For most people, Uber is the best way to hail a cab and get to the other side of town. On the whole, customers are surprisingly comfortable with the idea of getting into someone else’s car to be ferried around by a stranger. Most of them don’t even think to question the safety of what they are doing. In Minneapolis, however, users of ridesharing apps have been shocked by the sorts of people the company is allowing to drive.
The Minneapolis Star Tribune found that the Minneapolis-St. Paul metro area had “the least restrictive rules of any of the nation’s top 25 metro areas” when it came to who could drive for ridesharing services. Additionally, five states–Missouri, Oregon, Wyoming, Delaware, and Florida–have no state-level regulation of ridesharing apps. (No ridesharing service yet operates in Wyoming, however.)
Digging deeper, the paper found that Uber had approved drivers with as many as 7 moving violations, as well as drivers with assault and theft convictions.
One driver even totalled her car while transporting a passenger. In Minnesota, the shocking stories are leading to a push for stricter regulation of the ridesharing apps. More broadly, Minneapolis and St. Paul are examples of the piecemeal regulation that currently governs the taxi replacements.
Historically, the taxi industry has been regulated locally, with cities and towns setting their own rules on the licensing and training needed to drive. The city of Minneapolis requires that taxi drivers have no misdemeanor charges in the last three years, no DUI or reckless driving convictions in the past five years, and fewer than three moving violations in the past three years.
When Uber came to Minneapolis in 2012, city administrators were initially unsure of how to legislate the new service. The companies argued that strict regulation would make it difficult to recruit drivers and the rules the city eventually adopted closely resemble those the company pressed for.
This means, for example, that only drivers with DUI convictions in the last three years are banned from the ridesharing apps. Many other cities ban drivers with convictions in the past seven years. Now some in Minnesota are wondering if the rules are too loose.
“It is just terrifying,” Minneapolis City Council Member Blong Yang said of the present situation. “These are people we should be protecting the public from.”
The company responded by pointing to the voluntary training options it gives its drivers and is reviewing its driver pool.

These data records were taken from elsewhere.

-- ==== Sys2Proof/Machine/Tab.lean ====
section
/-! DEFINITION. Finite tables in one canonical form: key and value pairs with strictly rising keys. -/

namespace Sys2Proof.Machine

/-- A table of values by number: registers of a file, slots, rows, bytes. -/
abbrev Tab (α : Type) := List (Nat × α)

/-- The value listed under a key. -/
def Tab.get? {α : Type} : Tab α → Nat → Option α
  | [], _ => none
  | (k', v) :: rest, k => if k' = k then some v else Tab.get? rest k

/-- The value under a key, or `d` where none is listed. -/
def Tab.get {α : Type} (m : Tab α) (d : α) (k : Nat) : α := (Tab.get? m k).getD d

/-- The table with one value replaced or added. -/
def Tab.put {α : Type} : Tab α → Nat → α → Tab α
  | [], k, v => [(k, v)]
  | (k', v') :: rest, k, v =>
    if k < k' then (k, v) :: (k', v') :: rest
    else if k = k' then (k, v) :: rest
    else (k', v') :: Tab.put rest k v

/-- The table with nothing listed under a key. -/
def Tab.erase {α : Type} (m : Tab α) (k : Nat) : Tab α := m.filter fun p => p.1 != k

/-- The canonical form: strictly rising keys. -/
def Tab.wf {α : Type} : Tab α → Bool
  | [] => true
  | [_] => true
  | (k, _) :: (k', v') :: rest => decide (k < k') && Tab.wf ((k', v') :: rest)

/-- Every listed value mapped, keys unchanged. -/
def Tab.mapVal {α β : Type} (m : Tab α) (f : Nat → α → β) : Tab β := m.map fun p => (p.1, f p.1 p.2)

end Sys2Proof.Machine
end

“As a result of this thorough review and as a result of working with you, we are making changes in Minneapolis in terms of training and re-emphasizing our standards,” said Uber spokeswoman Kayla Whaling.
Despite company promises, many users are hesitant to trust the app until safety concerns are addressed.
The situation in the Twin Cities emphasizes the regulatory problems that more and more municipalities are facing. Although Uber and Lyft began as plucky start-ups taking on the entrenched taxi industry, they are now multi-billion dollar companies.
“Regulators and lawmakers and states and localities are acknowledging that they can’t ignore them any more; they are too big, too powerful,” Michael Drobac, a Washington-based tech lobbyist said.
When municipalities pushed for driver background checks and fingerprinting in the past, Uber responded by threatening to pull out of the market altogether. In Maryland, the threat was enough to cause lawmakers to cave on a law that would have required rideshare drivers’ fingerprints to be checked against state and FBI databases. Lyft did not directly promise to leave, but noted that outside of NYC, it did not operate in jurisdictions requiring background checks. A similar regulation pushed Uber out of Austin earlier this year.
Like many issues involving the ride-sharing company, driver background checks aren’t quite as simple as they appear on the surface. In upstate New York, a campaign to require Uber and Lyft drivers to pass fingerprint background checks is being pushed by the Upstate Transportation Association, an industry group composed of taxi and livery companies.
Background checks are a means of assuaging customer concerns about safety. While horror stories of assaults and robberies committed by drivers make for shocking headlines, so far, few municipalities collect the data that would definitively answer whether or not an Uber or Lyft is safer than a cab. The data, like regulations, is lagging, leaving consumers to make their own call.